С кончика носа срывается первая капля пота, возвещающая о начале нового незнакомого периода, ты смотришь в зеркало и видишь, как круглые глаза превращаются в миндалевидные, грудная клетка увеличивается, а вместо привычной футболки на плечах болтается пончо. Самое время соорудить жертвенный алтарь и за неимением лам закидать его трупами леггорнов, но тут голос разума просит тебя попридержать коней и взглянуть на мирный атом, который так разошелся, что похоже готов навалять всякому, кто имеет что-то против твоей бледной кожи.
Чтобы колония не испарилась, приходится запускать атомную электростанцию. Работает она всего пару лет, в целях безопасности поместили ее в такие дали, что все коммуникации требуют постоянной диагностики. Можно, конечно, положиться на случай, отрядить людей заниматься более насущными делами, а работоспособность станции проверить перед самым запуском. Эту идею яростно пропагандировал Зухир, уверявший, что на все воля Аллаха, и если кому-то суждено умереть, то это и так произойдет.
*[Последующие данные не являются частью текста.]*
/-- The commands over grids, contexts and images (R411, R448, R450, R451). -/
def Obligations.HostCommandsAnswer : Prop :=
  ∀ (s : State) (win : Nat), s.hole = none →
    (∀ code, 1 ≤ code → code ≤ 12 →
      (s.cmdReady win code = none → exec (commandEvent code win) s = .next s) ∧
      (∀ c, s.cmdReady win code = some c → c.begun = true → code ≠ 5 → exec (commandEvent code win) s = .next s) ∧
      (∀ c, s.cmdReady win code = some c → c.begun = false → c.wrong code = true → exec (commandEvent code win) s = .next (s.endCmd win c 2))) ∧
    (∀ c, s.takes win 1 c →
      (s.windowCtx win = none → exec (.launchGrid win) s = .next (s.endCmd win c 3)) ∧
      (∀ n x, s.windowCtx win = some (n, x) →
        ((x.mode.waits = true ∨ 4096 ≤ s.queued) → exec (.launchGrid win) s = .next s) ∧
        (∀ s1 l v root, x.mode.waits = false → s.queued < 4096 → s.svcRead (s.window win).core (c.field 8 8) 256 = (s1, l) → s1.hole = none →
          v = leNat l → root = (⟨BitVec.ofNat 128 (bitsAt v 1536 128), true⟩ : TCap) →
          ((recordReserved v = true ∨ (capSpace root ≠ 1 ∧ capSpace root ≠ 4)) → exec (.launchGrid win) s = .next (s1.endCmd win c 2)) ∧
          (recordReserved v = false → (capSpace root = 1 ∨ capSpace root = 4) →
            ∃ (t : State) (g : Grid), exec (.launchGrid win) s = .next t ∧ t.grids = s1.grids ++ [g] ∧ g.id ∉ s1.gridIds ∧ t.gridIds = s1.gridIds ++ [g.id] ∧ t.mem = s1.mem ∧
              t.cmdIs win { c with begun := true, grid := some g.id } ∧ g.ctx = n ∧ g.parent = none ∧ g.depth = 1 ∧
              g.launch = launchValues v ∧ g.root = root ∧ g.priv = ((s.window win).svc && v.testBit 1664) ∧
              g.ended = (launchCode v).map GridEnd.notPlaced)))) ∧
    (∀ c s1 l v, s.takes win 2 c → s.svcRead (s.window win).core (c.field 8 8) 512 = (s1, l) → s1.hole = none → v = leNat l →
      ((descBad v = true ∨ ∃ x, s1.ctx (c.field 16 2) = some x ∧ x.desc ≠ c.field 8 8) → exec (.setContext win) s = .next (s1.endCmd win c 1)) ∧
      (descBad v = false → (∀ x, s1.ctx (c.field 16 2) = some x → x.desc = c.field 8 8) →
        ∀ n x, n = c.field 16 2 → x = ctxOf v (c.field 8 8) win (s.window win).port (BitVec.ofNat 64 (c.field 24 8)) (s1.ctx n) →
        (s1.ctx n ≠ none → ∃ t, exec (.setContext win) s = .next t ∧ (t.window win).ctx = some n ∧
          t.cmdIs win { c with begun := true, status := some 0, wmax := 0 } ∧ t.ctx n = some x ∧ t.mem = s1.mem) ∧
        (∀ s2 w s3, s1.ctx n = none → s2 = (List.range 16).foldl (fun s r => if (tabGet Region.off x.regions r).en then s.countLocks n r (fun _ => 0) else s)
            (s1.putCtx n x) → s2.slotArea n x.ssbase = (w, s3) → s3.hole = none →
          ∃ t, exec (.setContext win) s = .next t ∧ (t.window win).ctx = some n ∧ t.cmdIs win { c with begun := true, status := some 0, wmax := w } ∧
            t.ctx n = some x ∧ t.mem = s3.mem))) ∧
    (∀ c, s.takes win 3 c →
      (s.windowCtx win = none → exec (.loadImage win) s = .next (s.endCmd win c 3)) ∧
      (∀ n x, s.windowCtx win = some (n, x) →
        (x.mode.waits = true → exec (.loadImage win) s = .next s) ∧
        (∀ s1 l, x.mode.waits = false → s.svcRead (s.window win).core (c.field 8 8) (min (c.field 16 4) 16384) = (s1, l) → s1.hole = none →
          (∀ st, imgCheck s.board.keys s.board.floors l (c.field 16 4) = .error st → exec (.loadImage win) s = .next (s1.endCmd win c st)) ∧
          (∀ m, imgCheck s.board.keys s.board.floors l (c.field 16 4) = .ok m →
            (s.ctxBusy n x = true → exec (.loadImage win) s = .next s) ∧
            (s.ctxBusy n x = false → exec (.loadImage win) s =
              .next ((s1.putCtx n { x with images := tabPut none x.images m.kind (some m) }).endCmd win c 0)))))) ∧
    (∀ c, s.takes win 11 c →
      (s.ctx (c.field 8 2) = none → exec (.saveContext win) s = .next (s.endCmd win c 3)) ∧
      (∀ x, s.ctx (c.field 8 2) = some x →
        (x.mode = .running → exec (.saveContext win) s = .next ((s.askHalt (c.field 8 2) false).putCmd win { c with begun := true })) ∧
        (x.mode ≠ .running → exec (.saveContext win) s = .next s))) ∧
    (∀ c n, s.takes win 12 c → n = c.field 8 2 →
      (s.ctx n = none → exec (.resume win) s = .next (s.endCmd win c 0x0B)) ∧
      (∀ x, s.ctx n = some x →
        ((x.saved = none ∨ (x.mode ≠ .parked ∧ x.mode ≠ .saved) ∨ x.token.toNat ≠ c.field 24 8 ∨ (x.mode = .parked ∧ c.field 16 8 ≠ 0) ∨
            (x.mode = .saved ∧ c.field 16 8 = 0)) → exec (.resume win) s = .next (s.endCmd win c 0x0B)) ∧
        (∀ v, x.saved = some v → x.token.toNat = c.field 24 8 → ((x.mode = .parked ∧ c.field 16 8 = 0) ∨ (x.mode = .saved ∧ c.field 16 8 ≠ 0)) →
          (∀ s1, s.choosePairs n (s.savedGroups v) [] = (s1, none) → exec (.resume win) s = .next s) ∧
          (∀ s1 l, s.choosePairs n (s.savedGroups v) [] = (s1, some l) →
            (x.mode = .parked → exec (.resume win) s = .next ((s1.putBack n x v l).endCmd win c 0)) ∧
            (∀ s2 ps, x.mode = .saved → s1.readPairs (s.window win).core (c.field 16 8 + 256) v.pairs = (s2, ps) → s2.hole = none →
              exec (.resume win) s = .next ((s2.putBack n x { v with pairs := ps } l).endCmd win c 0))))))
Устав от кажущейся бесполезной работы, многие начинали подпевать мусульманину, но на следующий день на всякий случай все равно продолжали делать то, что было предписано инструкциями.
Я держу перед собой домового и разглядываю в пластиковых глазах свое слабое отражение.
- Буду называть тебя Дурином, если ты не против, - говорю я игрушке.
Дурин не возражает. Я хочу спросить у новоиспеченного гнома, как мне выбраться из этой проклятой Мории, но в дверь неожиданно стучат.
- Кто там?
- Это я, - раздается голос Петерсона.
- Молви друг и войди! - требую я.
- Чего?
- Ничего! Сейчас открою.
Кладу игрушку на верхнюю полку, надеваю для приличия шорты и быстро заправляю постель – вдруг доктор решил вернуться домой.
Но Петерсон всего лишь хочет забрать свои вещи, точнее вещь.
- Ты не видел мою шляпу? - спрашивает он.
- Шляпу?
- Да. Такая ковбойская. Я надеваю ее каждый год в день Швеции, а завтра как раз... ну ты понял....
- Ты празднуешь день Швеции в американской шляпе?
- А ты что расист?
- Нет, просто это очень странно.
- Если я скажу, что шляпа синяя, а на ней изображен желтый крест этого будет достаточно?
- Наверное, - отвечаю я и добавляю, - просто никогда не видел тебя в шляпе.
Доктор пожимает плечами, всем своим видом показывая, что мои слова ему безразличны, и принимается рыться в комнате.
- Шляпа не иголка, я бы ее заметил, - сообщаю я, когда доктор приподнимает мой матрас.
- Что серьезно? - с вызовом спрашивает Петерсон.
- Серьезно что?
- Ты думаешь, я тебе поверю?
- А какой смысл мне обманывать?
- Да кто ж тебя знает, - мотает головой доктор и продолжает поиски.
Обыск затягивается, Петерсон начинает заглядывать в те места, которые уже осматривал.
- Я могу выйти, если надо, - предлагаю я, - вдруг, дело не в шляпе. Можешь даже не объяснять, просто скажи.
- Довольно! - внезапно вспыхивает Петерсон. Доктор подлетает ко мне с таким видом, будто это я перебил его родичей под Полтавой.
- Как ты можешь! - вскидывает руки он. - Это же дети! Они же маленькие!
Я вспоминаю Джеймса, который давал понять, что может распустить обо мне мерзкие сплетни и мое лицо тут же заливает краской.
- Если тебе кто-то что-то рассказал... - начинаю я, но доктор уже не слушает.
- Kukjävlar!!! - кричит он и хлопает дверью так, что меня обдает волной жаркого воздуха.
- Сам такой! - ору я в ответ и со злости бью ногой по кровати. От удара кровать сдвигается на пару сантиметров, а с верхней полки слетает Дурин. Он ударяется об угол стола и шлепается на пол. Следом за гномом падаю и я.
Петерсон не тронул меня и пальцем, но я все равно валяюсь на полу. Если кто-нибудь сейчас зайдет в комнату, то наверняка подумает, что мне опять наваляли. Я держусь за лодыжку. Вполне вероятно, она сломана, но ползти в медицинский кабинет и умолять доктора осмотреть ногу, было бы слишком нелепо, так что придется терпеть.
- … внук вручил диктофон, чтобы я мог вести личный дневник, как настоящий путешественник, а внучка подарила домового. Сказала, он будет оберегать меня в случае чего...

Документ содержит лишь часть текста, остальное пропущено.